– Хватит. Я, повторяю, далёк от людей. Мне их дрязги противны. Я подчиняюсь особым законам и не желаю мешаться, хрю, с… – Он умолк и, взглянув на Хлыща, побледнел. А потом, не прощаясь, выбежал из кафе.
В переулке валил густо снег. Скептик так поражён был случившимся, что забыл свой обычай поглядывать в окна и подвергать там увиденное скептическому анализу. Он захрюкал. Он хрюкает! Он такой же, как все! Усмехнись он с критическим превосходством, а его доводы прозвучат: хрю-хрю-хрю. Он стащил с себя шапку и участил шаги, чтобы ветер и непогода утишили пламя, коим он сделался. В сквере группа молоденьких хрюкачей перетаптывалась под музыку и выпивала. Скептик судорожно подавился слезами при мысли, что он – как они, никакого различия, ни на йоту наглядного приоритета. «Я тоже свинья, как они!» Вдруг старый тополь, каких в Москве уйма, сдвинулся с места и дал ему больно пинка. Дома Скептик свалил философские свои книги в мешок: Лейбница, Н. Кузанского, Франка, Бердяева, Бергсона и Пиррона, – начал читать детективы сквозь слёзы, подготовляя себя к незатейливому расхожему состоянию.
Он на работу пришёл раньше всех, проскользнул в свой отдел и уселся за стол. Прибежала Трещи Какпредписовна, журналистка, писавшая для правления общества тексты докладов и тексты отчётов. Прямо с порога она оживлённо расхрюкалась. Скептик приветствовал её вымученной улыбкой и жестом.

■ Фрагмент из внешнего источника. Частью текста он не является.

/-- A command that sends a request leads where it leads after the answer, if that comes some day: `next` runs then, after a wait as well
(`resume`). -/
theorem leads_request (h : s.InProgress p none) {sc : List Draw} {k : Nat} {r : Request} {next : State → Answer → State}
    (hd : ((s.redraw sc k).draw 0).comes r) (hresume : ∀ u a, u.lifecycle = s.lifecycle → resume u r a = next u a)
    (go : ∀ sc' k', v.Leads (next ((s.record r (((s.redraw sc k).draw 0).answer r)).redraw sc' k') (((s.redraw sc k).draw 0).answer r))) :
    v.Leads ((s.redraw sc k).request r next) := by
  refine State.request_elim ?waits (go _ _)
  case waits =>
    refine leads_of_waiting (p := p) ⟨h.legal, h.busy, rfl, h.cmd, h.rst, h.program⟩ hd fun sc' k' => ?_
    change v.Leads (resume ((s.record r _).redraw sc' k') r _)
    rw [hresume]
    · exact go sc' k'
    · rfl

theorem leads_initEffect (h : s.InProgress p none) (hl : s.lifecycle = .uninit) (hg : (s.draw 0).granted = true) :
    s.initEffect.ended.Leads (s.request .acquire afterAcquire) := by
  have hHeld : s.initHeld.InProgress p none := (h.record _ _).setBusOwned _
  have hDriven : s.initDriven.InProgress p none := (hHeld.record _ _).setPinMode _
  refine h.leads_request (sc := s.script) (k := s.draws) (fun _ => hg) (fun _ _ _ => rfl) fun sc k => ?_
  refine hHeld.leads_request nofun (fun _ _ _ => rfl) fun sc k => ?_
  refine hDriven.leads_request nofun (fun u a hu => if_pos (hu.trans hl)) fun sc k => ?_
  exact ⟨0, sc, k, afterInitLow_initDriven (s.redraw sc k)⟩

theorem leads_deinitEffect (h : s.InProgress p none) (hl : s.lifecycle = .ready) :
    s.deinitEffect.ended.Leads (s.request .release afterRelease) := by
  have hReleased : s.deinitReleased.InProgress p none := (h.record _ _).setBusOwned _
  have hLow : s.deinitLow.InProgress p none := hReleased.record _ _
  refine h.leads_request (sc := s.script) (k := s.draws) nofun (fun _ _ _ => rfl) fun sc k => ?_
  refine hReleased.leads_request nofun (fun u a hu => if_neg (by simp [hu.trans hl])) fun sc k => ?_
  refine hLow.leads_request nofun (fun _ _ _ => rfl) fun sc k => ?_
  exact ⟨0, sc, k, afterInert_deinitLow (s.redraw sc k)⟩

theorem leads_sendEffect (h : s.InProgress p none) :
    (s.sendEffect ((s.draw 0).answer s.sendRequest)).ended.Leads (s.request s.sendRequest afterTransmit) := by
  refine h.leads_request (sc := s.script) (k := s.draws) nofun (fun _ _ _ => rfl) fun sc k => ?_
  exact ⟨0, sc, k, afterTransmit_record (s.redraw sc k) _⟩

end State.InProgress

/-! From the idle block that is offered the command to its end. -/

namespace State.idle

variable {s : State} {w : Cmd} {rest : List Cmd} {i : Instr}

theorem inProgress_dropCmd_accept (h : s.idle) (w : Cmd) (rest : List Cmd) : (s.accept w rest).dropCmd.InProgress rest none :=
  (h.accept w rest).inProgress_dropCmd

/-- The step after acceptance is the meaning of the accepted command. -/
theorem step_accept (h : s.idle) (hd : decode w = .ok i) : step (s.accept w rest) = exec i (s.accept w rest).dropCmd :=
  (step_of_holds _ w (h.accept w rest)).trans (runWord_of_ok hd _)

/-- What acceptance sets, the end of a command that completes clears again (R12, R31). -/
theorem ended_dropCmd_accept (h : s.idle) (w : Cmd) (rest : List Cmd) : (s.accept w rest).dropCmd.ended = { s with program := rest } := by
  obtain ⟨-, hb, hp, hc, -⟩ := h
  simp [State.ended, State.dropCmd, State.accept, hb, hp, hc]

theorem preconditionViolated_dropCmd_accept (h : s.idle) (w : Cmd) (rest : List Cmd) :
    (s.accept w rest).dropCmd.raise .preconditionViolated =
      { s with program := rest, result := .preconditionViolated, stPre := true } := by
  obtain ⟨-, hb, -, hc, -⟩ := h
  simp [State.raise, State.markSticky, State.dropCmd, State.accept, hb, hc]

/-- A command that is offered in the wrong lifecycle state raises, and sends nothing (R163). -/
theorem reaches_preconditionViolated (h : s.idle) (hprog : s.program = w :: rest) (hd : decode w = .ok i)
    (hx : exec i (s.accept w rest).dropCmd = .next ((s.accept w rest).dropCmd.raise .preconditionViolated)) :
    Reaches 2 s { s with program := rest, result := .preconditionViolated, stPre := true } :=
  ⟨_, step_of_idle s w rest h hprog, _, (h.step_accept hd).trans hx, h.preconditionViolated_dropCmd_accept w rest⟩

/-- A command that is offered leads where its meaning leads. -/
theorem leads (h : s.idle) (hprog : s.program = w :: rest) (hd : decode w = .ok i) {t v : State}
    (hx : exec i (s.accept w rest).dropCmd = .next t) (ht : v.Leads t) : v.Leads s :=
  .of_step (step_of_idle s w rest h hprog) (.of_step ((h.step_accept hd).trans hx) ht)

/-- A block that is offered nothing stays as it is (R175). -/
theorem step_eq_self (h : s.idle) (hprog : s.program = []) : step s = .next s := by
  obtain ⟨hl, hb, hp, hc, hr⟩ := h
  simp [step, hl, blockStep, hr, hb, hp, hc, idleStep, hprog]

end State.idle

/-- Settles O29: `DEINIT` leads to its effect through its three requests (`State.InProgress.leads_deinitEffect`), and the idle block that
is left stays as it is (`State.idle.step_eq_self`). -/
theorem deinitAlwaysCompletes : Obligations.DeinitAlwaysCompletes := by
  intro s rest hi hprog
  have hd : decode 0x0000000000000002 = .ok .deinit := by decide
  refine ⟨fun hl => hi.reaches_preconditionViolated hprog hd (exec_deinit_of_uninit hl), fun hl => ?_⟩
  have hleads : ({ s with program := rest } : State).deinitEffect.Leads s := by
    rw [← hi.ended_dropCmd_accept 0x0000000000000002 rest]
    exact hi.leads hprog hd (exec_deinit_of_ready hl) ((hi.inProgress_dropCmd_accept _ rest).leads_deinitEffect hl)
  obtain ⟨n, sc, k, hr⟩ := hleads
  exact ⟨n, _, sc, k, hr, hi, fun hrest => State.idle.step_eq_self hi hrest, rfl⟩

/-- Settles O30: `SEND` leads to its effect through its one request, whatever the answer (`State.InProgress.leads_sendEffect`). -/
theorem sendTransmitsExactlyOnce : Obligations.SendTransmitsExactlyOnce := by
  intro s rest hi hprog
  have hd : decode 0x0000000000000005 = .ok .send := by decide
  refine ⟨fun hl => hi.reaches_preconditionViolated hprog hd (exec_send_of_uninit hl), fun hl => ?_⟩
  have hleads : (({ s with program := rest } : State).sendEffect (if (s.draw 0).ok then .ok else .fail)).Leads s := by
    rw [← hi.ended_dropCmd_accept 0x0000000000000005 rest]
    exact hi.leads hprog hd (exec_send_of_ready hl) (hi.inProgress_dropCmd_accept _ rest).leads_sendEffect
  obtain ⟨n, sc, k, hr⟩ := hleads
  refine ⟨n, _, sc, k, if (s.draw 0).ok then .ok else .fail, hr, hi, ?_, ?_, rfl⟩
  · cases (s.draw 0).ok <;> simp
  · cases (s.draw 0).ok <;> simp

/-! ## The endless wait for the bus (R140, R196) -/

/-- From `s`, in which an `INIT` runs, `u` waits for a bus that is never granted; nothing else has happened. -/
def State.Waits (s u : State) : Prop := ∃ d sc k, d.granted = false ∧ u = (s.redraw sc k).setPending ⟨.acquire, d⟩

theorem State.waits_request_acquire {s : State} (hg : (s.draw 0).granted = false) : s.Waits (s.request .acquire afterAcquire) :=
  ⟨s.draw 0, s.script.drop 1, s.draws + 1, hg, s.request_later _ _ (Draw.answers_acquire_of_not_granted hg)⟩

/-- The wait for a bus that is never granted goes on with every step. -/
theorem State.Waits.step {p : List Cmd} {s u : State} (h : s.Waits u) (hs : s.InProgress p none) : ∃ t, step u = .next t ∧ s.Waits t := by
  obtain ⟨d, sc, k, hd, rfl⟩ := h
  refine ⟨_, step_of_waiting _ ⟨.acquire, d⟩ hs.legal hs.busy rfl hs.cmd hs.rst, d.tick, sc, k + 1, hd, ?_⟩
  exact if_neg (by simp [Draw.answers_acquire_of_not_granted (d := d.tick) hd])

theorem State.Waits.exists_reaches {p : List Cmd} {s u : State} (h : s.Waits u) (hs : s.InProgress p none) (n : Nat) :
    ∃ t, Reaches n u t ∧ s.Waits t := by
  induction n generalizing u with
  | zero => exact ⟨u, rfl, h⟩
  | succ n ih =>
    obtain ⟨v, hv, hw⟩ := h.step hs
    obtain ⟨t, ht, hwt⟩ := ih hw
    exact ⟨t, ⟨v, hv, ht⟩, hwt⟩

/-- A run of `n` steps leads to one state. -/
theorem Reaches.unique {n : Nat} {s t u : State} (ht : Reaches n s t) (hu : Reaches n s u) : t = u := by
  induction n generalizing s with
  | zero => exact ht.symm.trans hu
  | succ n ih =>
    obtain ⟨v, hv, ht⟩ := ht
    obtain ⟨v', hv', hu⟩ := hu
    cases hv.symm.trans hv'
    exact ih ht hu

/-- An `INIT` that is offered and never granted the bus waits for it from its second step on. -/
theorem State.idle.exists_waits {s : State} {rest : List Cmd} (h : s.idle) (hl : s.lifecycle = .uninit)
    (hprog : s.program = 0x0000000000000001 :: rest) (hg : (s.draw 0).granted = false) (n : Nat) :
    ∃ t, Reaches (n + 2) s t ∧ (s.accept 0x0000000000000001 rest).dropCmd.Waits t := by
  have hruns := h.inProgress_dropCmd_accept 0x0000000000000001 rest
  obtain ⟨t, ht, hw⟩ := (State.waits_request_acquire (s := (s.accept _ rest).dropCmd) hg).exists_reaches hruns n
  exact ⟨t, ⟨_, step_of_idle s _ rest h hprog, _, (h.step_accept (by decide)).trans (exec_init_of_uninit hl), ht⟩, hw⟩

/-- Settles O32: an `INIT` that runs without the bus waits after any number of steps (`State.idle.exists_waits`). -/
theorem initWaitsForeverWithoutTheBus : Obligations.InitWaitsForeverWithoutTheBus := by
  intro s rest hi hl hprog hg n
  obtain ⟨t, ht, d, sc, k, -, rfl⟩ := hi.exists_waits hl hprog hg n
  exact ⟨_, ht, rfl, rfl, hl, rfl, rfl, rfl, rfl, rfl⟩

/-- Settles O31: a granted `INIT` leads to its effect through its three requests (`State.InProgress.leads_initEffect`); every run of an
ungranted one is the endless wait (`State.idle.exists_waits`, `Reaches.unique`). -/
theorem initCompletesWhenGranted : Obligations.InitCompletesWhenGranted := by
  intro s rest hi hprog
  have hd : decode 0x0000000000000001 = .ok .init := by decide
  refine ⟨fun hl => hi.reaches_preconditionViolated hprog hd (exec_init_of_ready hl), fun hl hg => ?_, fun hl hg n t ht => ?_⟩
  · have hleads : ({ s with program := rest } : State).initEffect.Leads s := by
      rw [← hi.ended_dropCmd_accept 0x0000000000000001 rest]
      exact hi.leads hprog hd (exec_init_of_uninit hl) ((hi.inProgress_dropCmd_accept _ rest).leads_initEffect hl hg)
    obtain ⟨n, sc, k, hr⟩ := hleads
    exact ⟨n, _, sc, k, hr, hi, rfl⟩
  · cases n with
    | zero =>
      cases ht.unique ⟨_, step_of_idle s _ rest hi hprog, rfl⟩
      rfl
    | succ n =>
      obtain ⟨u, hu, d, sc, k, -, rfl⟩ := hi.exists_waits hl hprog hg n
      cases ht.unique hu
      rfl

end Sys2Proof.Machine

/-! PROOFS of the family 60_exceptions.md: the checks of a command and their order (R163, R167), errors that change nothing else (R160), and
steps that never stop (R165, R175). -/

namespace Sys2Proof.Machine

/-! ## The lifecycle check (R163) -/

/-- Every meaning begins with its lifecycle check. -/
theorem exec_of_lifecycle_ne {i : Instr} {s : State} (h : s.lifecycle ≠ needs i) : exec i s = .next (s.raise .preconditionViolated) := by
  cases i with
  | init => exact if_pos h
  | deinit => exact if_pos h
  | setPixel idx r g b => exact if_pos h
  | setAll r g b => exact if_pos h
  | send => exact if_pos h

/-- Settles O20, by `exec_of_lifecycle_ne`. -/
theorem wrongLifecycleRaises : Obligations.WrongLifecycleRaises := fun _ _ => exec_of_lifecycle_ne

/-! ## Steps that never stop (R165, R175) -/

/-- Settles O51, by `State.idle.step_eq_self`. -/
theorem idleBlockStays : Obligations.IdleBlockStays := fun _ h hprog => h.step_eq_self hprog

theorem step_of_rst {s : State} (hl : s.cfg.legal = true) (hr : s.rst = true) : step s = .next s.resetBlock :=
  (if_pos hl).trans (if_pos hr)

theorem exists_runWord_eq_next (w : Cmd) (s : State) : ∃ t, runWord w s = .next t := by
  cases hd : decode w with
  | error e => exact ⟨_, runWord_of_error hd s⟩
  | ok i =>
    obtain ⟨t, ht⟩ := execNeverStops i s
    exact ⟨t, (runWord_of_ok hd s).trans ht⟩

theorem State.idle.exists_step_eq_next {s : State} (h : s.idle) : ∃ t, step s = .next t := by
  cases hprog : s.program with
  | nil => exact ⟨s, h.step_eq_self hprog⟩
  | cons w rest => exact ⟨_, step_of_idle s w rest h hprog⟩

– Хрюйя! – отвечала она, одновременно спрашивая.
Он сделал вид, что не слышит.
– Хрюй! – И она перекинула на его стол пачку листов: это значило, что она написала и просит проверить, прежде чем отнести руководству. Навстречу большому событию, – прочитал он заглавие, далее следовало такое: «В преддвехрю знамехрю-хрю дахрю Великой Октябрьхрю нахрю хрюпринехрю хрюва…» – на протяжении сорока трёх страниц, исключая пассажи фактических данных. Вытерев выступивший на лбу пот, Скептик вымарал всю бессмыслицу. Журналистка, обидевшись, стёрла критический карандаш и пошла к кабинет завотделом. Скептик, услышав звонок телефона, взял трубку и кашлянул, так как боялся, что вместо «я слушаю» или «алло» скажет чушь.
– Хрёу-хрю-о?
– Хрю-хрю! – гневно выпалил он, швырнул трубку и сразу подумал, что если осознаёт, что притворился свиньёй, может и не притворяться. Опять телефон. Опознав тот же голос, он медленно произнёс фразу, которую повторял ежедневно: – Общество, адрес Звонкая, дом пятнадцать.
Вроде не хрюкает, но, возможно, ему только кажется.
Из кабинета раздался настойчивый визг Трещи Капредписавны. Скептика пригласили войти. Фукая, как обозлённый кабан, завотдела потряс пачкой листов и признался, что если сотрудники и в дальнейшем намерены предъявлять ему свинский бред, то последуют соответственные оргвыводы, после чего злополучный доклад ввергся в мусорную корзину. То есть, по правде, он, завотделом, считал, что высказывается определённо, на деле же только хрюкал.
– Хэ-хрю?! – начала журналистка, что значило: мало того, что терплю ваше свинское хрюканье и из пальца высасываю вам отчёты, вы, ко всему, возмущаетесь?! Увольняюсь и посмотрю, как отхрюкаетесь у начальства, боров вы этакий! – И она убежала в слезах.
Завотделом, сцепив пальцы и глядя в окно, деловито профукал, что, мол, хорошего отношения кое-кто не заслуживает, и, вместо того, чтоб отправить её в психдиспансер с её гадостной свиноманией, с ней возились; но вот дошло до того, что болезнь сказывается на итогах работы; вы не откажетесь подтвердить инцидент у начальства, куда я сейчас понесу эту свинскую компиляцию; вы же займитесь-таки крайне важным докладом, вот вам начало, какое бы ожидалось увидеть. Он указал на зачин одного из докладов предшествующих пятилеток; Скептик понял, что требуется.